Tuesday, January 29, 2008

Movie Marketing for Dummies

How does one market a movie that is being released in the early months of the year, traditionally a dumping ground for lousy films? Well, if that movie is The Eye, you send Jessica Alba on The Late Show and have her set up this clip that prominently features her (or, as was revealed after the clip, her body double) stepping out of the shower and pulling on a pair of panties, with some heavy pixelization added to obscure the naughtier bits of her anatomy. I have to admit, there's no better way to tell your potential audience, "OK, so this is yet another generic J-horror remake, complete with a The [One-Syllable Noun] title, but it's got nakedness!!!"

Even so, I'd rather see this at the top of the box office than Meet the Spartans.

Sunday, January 27, 2008

An Important Lesson for Musicians

Hi there, Sebastian Bach and Ghostface Killah! I know you two have been very upset about your low ratio of record sales to MySpace friends, and I have some sad news to tell you: people who made friends with you online by clicking a link are not, typically, real friends or hardcore fans of your music. It's disillusioning, I know, but if you guys come to terms with this, I promise I'll be completely trusting when you tell me that Philly is your favorite town to play and that this particular audience is the best audience you've had on this tour.

Sunday, January 20, 2008

The Sorts of Things I Notice

Sorry, Netflix; not only am I not interested in any of these movies, but I think you're just recommending things based on the design of their posters.

Friday, January 18, 2008

Why Do I Read Movie Reviews Again?

Dear Steven Rea,

You certainly have more of a right to claim the title of Film Critic than I do, so I won't presume to tell you how to do your job. However, I can't help but think that when you are reviewing a monster movie that has been very careful not to reveal what the monster is, it may be bad form to describe said monster in the second friggin' paragraph of your review. Some of us like to be surprised.

Kind regards,

P.S. - Jerk.

Wednesday, January 16, 2008

Launch an NHTSA Investigation

I sometimes wonder how many car accidents are caused by people who remove their hands from the steering wheel so that they can clap along to Hall and Oates.

Monday, January 14, 2008

Pat Oliphant Needs to Retire

I'm no fan of Hillary Clinton, but if this sort of sexist drivel keeps up much longer, I may have no choice but to max out my contributions and join her campaign.

Hang it up, Oliphant. The newspapers could always run this guy instead; he seems to have the same nuanced approach to current events.

Tuesday, January 8, 2008

Life Imitates Webcomics

Are you and your significant other one of those disgusting couples who can lie in bed for, like, hours just holding each other and looking into each other's eyes and not having to say a word? Then you might do well to invest in a love mattress, which is designed to avoid having your arm fall asleep while engaged in the aforementioned snuggling.
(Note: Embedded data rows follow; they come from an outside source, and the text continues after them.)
-- ==== Sys2Proof/Machine/State.lean ====
section
/-! DEFINITION. The state of the machine, plain data, and its value right after reset; the reasons a
step can stop. The spec's state is the tuple (register file, PC, memory) and the run status
(10_state.md R42); beside it stand the construction parameters `MEM_SIZE` and `DEBUG` (R10, R13),
which no step changes, and the debug stream emitted so far (R11, R140). -/
namespace Sys2Proof.Machine

/-- The memory `M` of `size` bytes (R36): addresses `0 .. size - 1`, `size` being `MEM_SIZE`.
`cells` lists the bytes that differ from 0, addresses strictly rising (`Memory.wf`); an unlisted
address below `size` reads 0. -/
structure Memory where
  size  : Nat
  cells : List Host.Cell
  deriving DecidableEq, Repr

/-- One record of the debug stream (R140): the pre-execution PC, the raw instruction word, the
mnemonic text and the register file after the step. -/
structure DumpRecord where
  pc       : Word
  word     : Word
  mnemonic : String
  regs     : Vector Word 32
  deriving DecidableEq, Repr

/-- The state of the block. `regs` has one slot for each of `x0 .. x31`; slot 0 is never read
(`State.readReg`) and never written (`State.writeReg`) (R31, R32, assumption 16). -/
structure State where
  regs   : Vector Word 32
  pc     : Word
  mem    : Memory
  status : RunStatus
  debug  : Bool
  dump   : List DumpRecord
  deriving DecidableEq, Repr

/-- Why the machine stops. -/
inductive Fault where
  /-- Raised by `step` only, from a final run status: there is no step from one (R131). Safe: no
  next state is claimed where the spec gives none (assumption 1). -/
  | runEnded
  deriving DecidableEq, Repr

/-- Why the model gives no meaning. -/
inductive Refusal where
  /-- Raised by an arm of `exec` for an instruction that has no meaning yet; no arm does. Safe. -/
  | notModelled (mnemonic : String)
  deriving DecidableEq, Repr

/-- What a step or a meaning answers. -/
abbrev Result := Host.Outcome State Fault Refusal

/-- The machine right after reset (R303) with no image placed and the default parameters of R13:
every register 0, PC 0, status `Running`, memory of `MEM_SIZE` zero bytes, `DEBUG` false and
nothing dumped (assumptions 2, 3 and 4). -/
def State.reset : State where
  regs   := Vector.replicate 32 0#32
  pc     := 0#32
  mem    := { size := Config.defaultMemSize, cells := [] }
  status := .running
  debug  := false
  dump   := []

end Sys2Proof.Machine
end

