-- ==== Sys2Proof/Safety.lean ====
section
/-! DEFINITION. The terms in which claims about the machine are stated: the invariant of a run, and
what an instruction changes and keeps. -/
namespace Sys2Proof.Machine

/-! ## The invariant -/

/-- An exit code is a 32-bit signed integer (R39). -/
def codeInRange : RunStatus → Bool
  | .exitedNormally code => decide (-(2 ^ 31) ≤ code ∧ code < 2 ^ 31)
  | _ => true

/-- What holds at reset and is kept by every step: the PC is a multiple of 4 (R35), an exit code is a
signed 32-bit integer (R39), and, by the model's choice of how it holds memory and registers, the
memory is in canonical form (assumption 25) and the slot of `x0` holds 0 (assumption 16). -/
abbrev State.Inv (s : State) : Prop :=
  s.mem.wf = true ∧ s.regs[0] = 0#32 ∧ s.pc.toNat % 4 = 0 ∧ codeInRange s.status = true

/-! ## Frames -/

/-- Every register reads as before. -/
def RegistersKept (s t : State) : Prop := ∀ r : RegIdx, t.readReg r = s.readReg r

/-- Every byte of memory reads as before, and the memory has the same size. -/
def MemoryKept (s t : State) : Prop :=
  t.mem.size = s.mem.size ∧ ∀ a : Nat, t.mem.readByte a = s.mem.readByte a

/-- The run status, the debug input and the debug stream are as before. -/
def ControlKept (s t : State) : Prop :=
  t.status = s.status ∧ t.debug = s.debug ∧ t.dump = s.dump

/-- From `s` to `t` only `x[rd]` changes, to `v` (nothing where `rd` is `x0`, which reads 0), and the
PC becomes `pc'`. -/
def RegisterEffect (s t : State) (rd : RegIdx) (v pc' : Word) : Prop :=
  (∀ r : RegIdx, t.readReg r = if r = 0#5 then 0#32 else if r = rd then v else s.readReg r) ∧
    t.pc = pc' ∧ MemoryKept s t ∧ ControlKept s t

/-- From `s` to `t` only the PC changes, to `pc'`. -/
def PcEffect (s t : State) (pc' : Word) : Prop :=
  RegistersKept s t ∧ t.pc = pc' ∧ MemoryKept s t ∧ ControlKept s t

/-- From `s` to `t` the `n` bytes from address `a` become the low bytes of `v`, least significant
first, and the PC advances by 4; every other byte reads as before. -/
def StoreEffect (s t : State) (a n : Nat) (v : Word) : Prop :=
  (∀ k : Nat, k < n → t.mem.readByte (a + k) = v.extractLsb' (8 * k) 8) ∧
    (∀ b : Nat, b < a ∨ a + n ≤ b → t.mem.readByte b = s.mem.readByte b) ∧
    t.mem.size = s.mem.size ∧ t.pc = s.pc + 4#32 ∧ RegistersKept s t ∧ ControlKept s t

/-- The instruction transfers control when it completes: a jump or a branch. -/
def transfersControl : Instr → Bool
  | .jal _ _ | .jalr _ _ _ => true
  | .beq _ _ _ | .bne _ _ _ | .blt _ _ _ | .bge _ _ _ | .bltu _ _ _ | .bgeu _ _ _ => true
  | .addi _ _ _ | .slti _ _ _ | .sltiu _ _ _ | .xori _ _ _ | .ori _ _ _ | .andi _ _ _ => false
  | .slli _ _ _ | .srli _ _ _ | .srai _ _ _ => false
  | .add _ _ _ | .sub _ _ _ | .sll _ _ _ | .slt _ _ _ | .sltu _ _ _ => false
  | .xor _ _ _ | .srl _ _ _ | .sra _ _ _ | .or _ _ _ | .and _ _ _ => false
  | .lui _ _ | .auipc _ _ => false
  | .lb _ _ _ | .lh _ _ _ | .lw _ _ _ | .lbu _ _ _ | .lhu _ _ _ => false
  | .sb _ _ _ | .sh _ _ _ | .sw _ _ _ => false
  | .fence _ _ _ | .ecall | .ebreak => false

/-- The instruction is a store. -/
def isStore : Instr → Bool
  | .sb _ _ _ | .sh _ _ _ | .sw _ _ _ => true
  | .addi _ _ _ | .slti _ _ _ | .sltiu _ _ _ | .xori _ _ _ | .ori _ _ _ | .andi _ _ _ => false
  | .slli _ _ _ | .srli _ _ _ | .srai _ _ _ => false
  | .add _ _ _ | .sub _ _ _ | .sll _ _ _ | .slt _ _ _ | .sltu _ _ _ => false
  | .xor _ _ _ | .srl _ _ _ | .sra _ _ _ | .or _ _ _ | .and _ _ _ => false
  | .lui _ _ | .auipc _ _ => false
  | .jal _ _ | .jalr _ _ _ => false
  | .beq _ _ _ | .bne _ _ _ | .blt _ _ _ | .bge _ _ _ | .bltu _ _ _ | .bgeu _ _ _ => false
  | .lb _ _ _ | .lh _ _ _ | .lw _ _ _ | .lbu _ _ _ | .lhu _ _ _ => false
  | .fence _ _ _ | .ecall | .ebreak => false

/-- The destination register of the instruction, for the formats that have one whose write-back R32
names. -/
def destination : Instr → Option RegIdx
  | .addi rd _ _ | .slti rd _ _ | .sltiu rd _ _ | .xori rd _ _ | .ori rd _ _ | .andi rd _ _ => some rd
  | .slli rd _ _ | .srli rd _ _ | .srai rd _ _ => some rd
  | .add rd _ _ | .sub rd _ _ | .sll rd _ _ | .slt rd _ _ | .sltu rd _ _ => some rd
  | .xor rd _ _ | .srl rd _ _ | .sra rd _ _ | .or rd _ _ | .and rd _ _ => some rd
  | .lui rd _ | .auipc rd _ | .jal rd _ | .jalr rd _ _ => some rd
  | .lb rd _ _ | .lh rd _ _ | .lw rd _ _ | .lbu rd _ _ | .lhu rd _ _ => some rd
  | .beq _ _ _ | .bne _ _ _ | .blt _ _ _ | .bge _ _ _ | .bltu _ _ _ | .bgeu _ _ _ => none
  | .sb _ _ _ | .sh _ _ _ | .sw _ _ _ => none
  | .fence _ _ _ | .ecall | .ebreak => none

end Sys2Proof.Machine
end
I'm saving my money for the version with Rock 'Em Sock 'Em Robots.

Sunday, January 6, 2008

On the heels of Lake Superior State University's annual banned words list, Noel Murray of the A.V. Club lists some internet-specific words and phrases that he would like to see vanish, including "meh." A quick search of this blog reveals that I do not seem to have ever used any of the offending phrases. I'd like to say that this is proof of my cliche-avoidance, but the more likely explanation is that I was unaware that any of these were message-board favorites.

Year of the Cat

Neatorama reviews the many, many cats who became famous last year.

Mental Floss, meanwhile, collects memorable instances of cats interacting with invisible objects.

Thursday, January 3, 2008

Caucus, Suckers!

It's always worth reminding yourself that the Iowa Caucuses are a really fucked-up way of selecting presidential candidates: the balloting isn't secret, you can't vote for a candidate unless a sizable number of other people want to do the same, and you have to be willing and able to sacrifice several hours of your evening to participate. On top of this, they take place in a state that is, statistically speaking, whiter than Israel is Jewish.

I didn't realize, though, that the caucus winners aren't determined by some statewide vote tally, but rather by how many precincts a candidate wins, just like our old friend the electoral college. It's almost enough to make you long for the days of smoke-filled rooms.


While I'm on the subject of disheartening election news, some of my co-workers and I got into a brief political discussion today, during which one person cited Loose Change as a reliable source, while another remarked that she couldn't vote for Barack Obama because of his Muslim background. I knew that there were people out there who believed these things, but I never thought they worked in the cubicles on either side of mine.

Wednesday, January 2, 2008


I think for my New Years Resolution I'm going to start posting more substantive things to this blog. So, on that note, here's a trio of lists I found online:

1. On Wikipedia, an extensive list of notable films that were recut before being released. Some of them are pretty well-known: the infamous 9-hour cut (no, not a typo) of Greed and the 5 1/2 hour cut of Heaven's Gate, the version of Blade Runner with the dubbed Harrison Ford voiceover, and the "Love Conquers All" edit of Brazil, to name a few. But honestly, did there really need to be a 140-minute cut of Bedknobs & Broomsticks? Did that story demand nearly two and a half hours to be fully told? Also, if you've ever been held captive by an older relative on a perfectly good Saturday afternoon and forced to endure It's a Mad, Mad, Mad, Mad World, just be thankful that someone had the common sense to cut that movie down from its original 192-minute length. That's over three hours of listening to you grandfather say, "You know who that is? That's Jimmy Durante! Hey, you know who that is? That's Sid Caesar! Pay attention! These guys are legends!"

2. Reasonable Conservative Jon Swift has posted a lengthy list of the year's best blog posts, as chosen by the people who wrote them. I wasn't invited to participate, but I didn't write anything especially good last year, so it all works out.

3. Finally, the Buffalo Beast's annual list of the Most Loathsome People in America is always one of my year-end favorites, and this year is no different. I think they were a little hard on Master Chief and the Founding Fathers, but it's hard to argue with most of the rest, especially #9.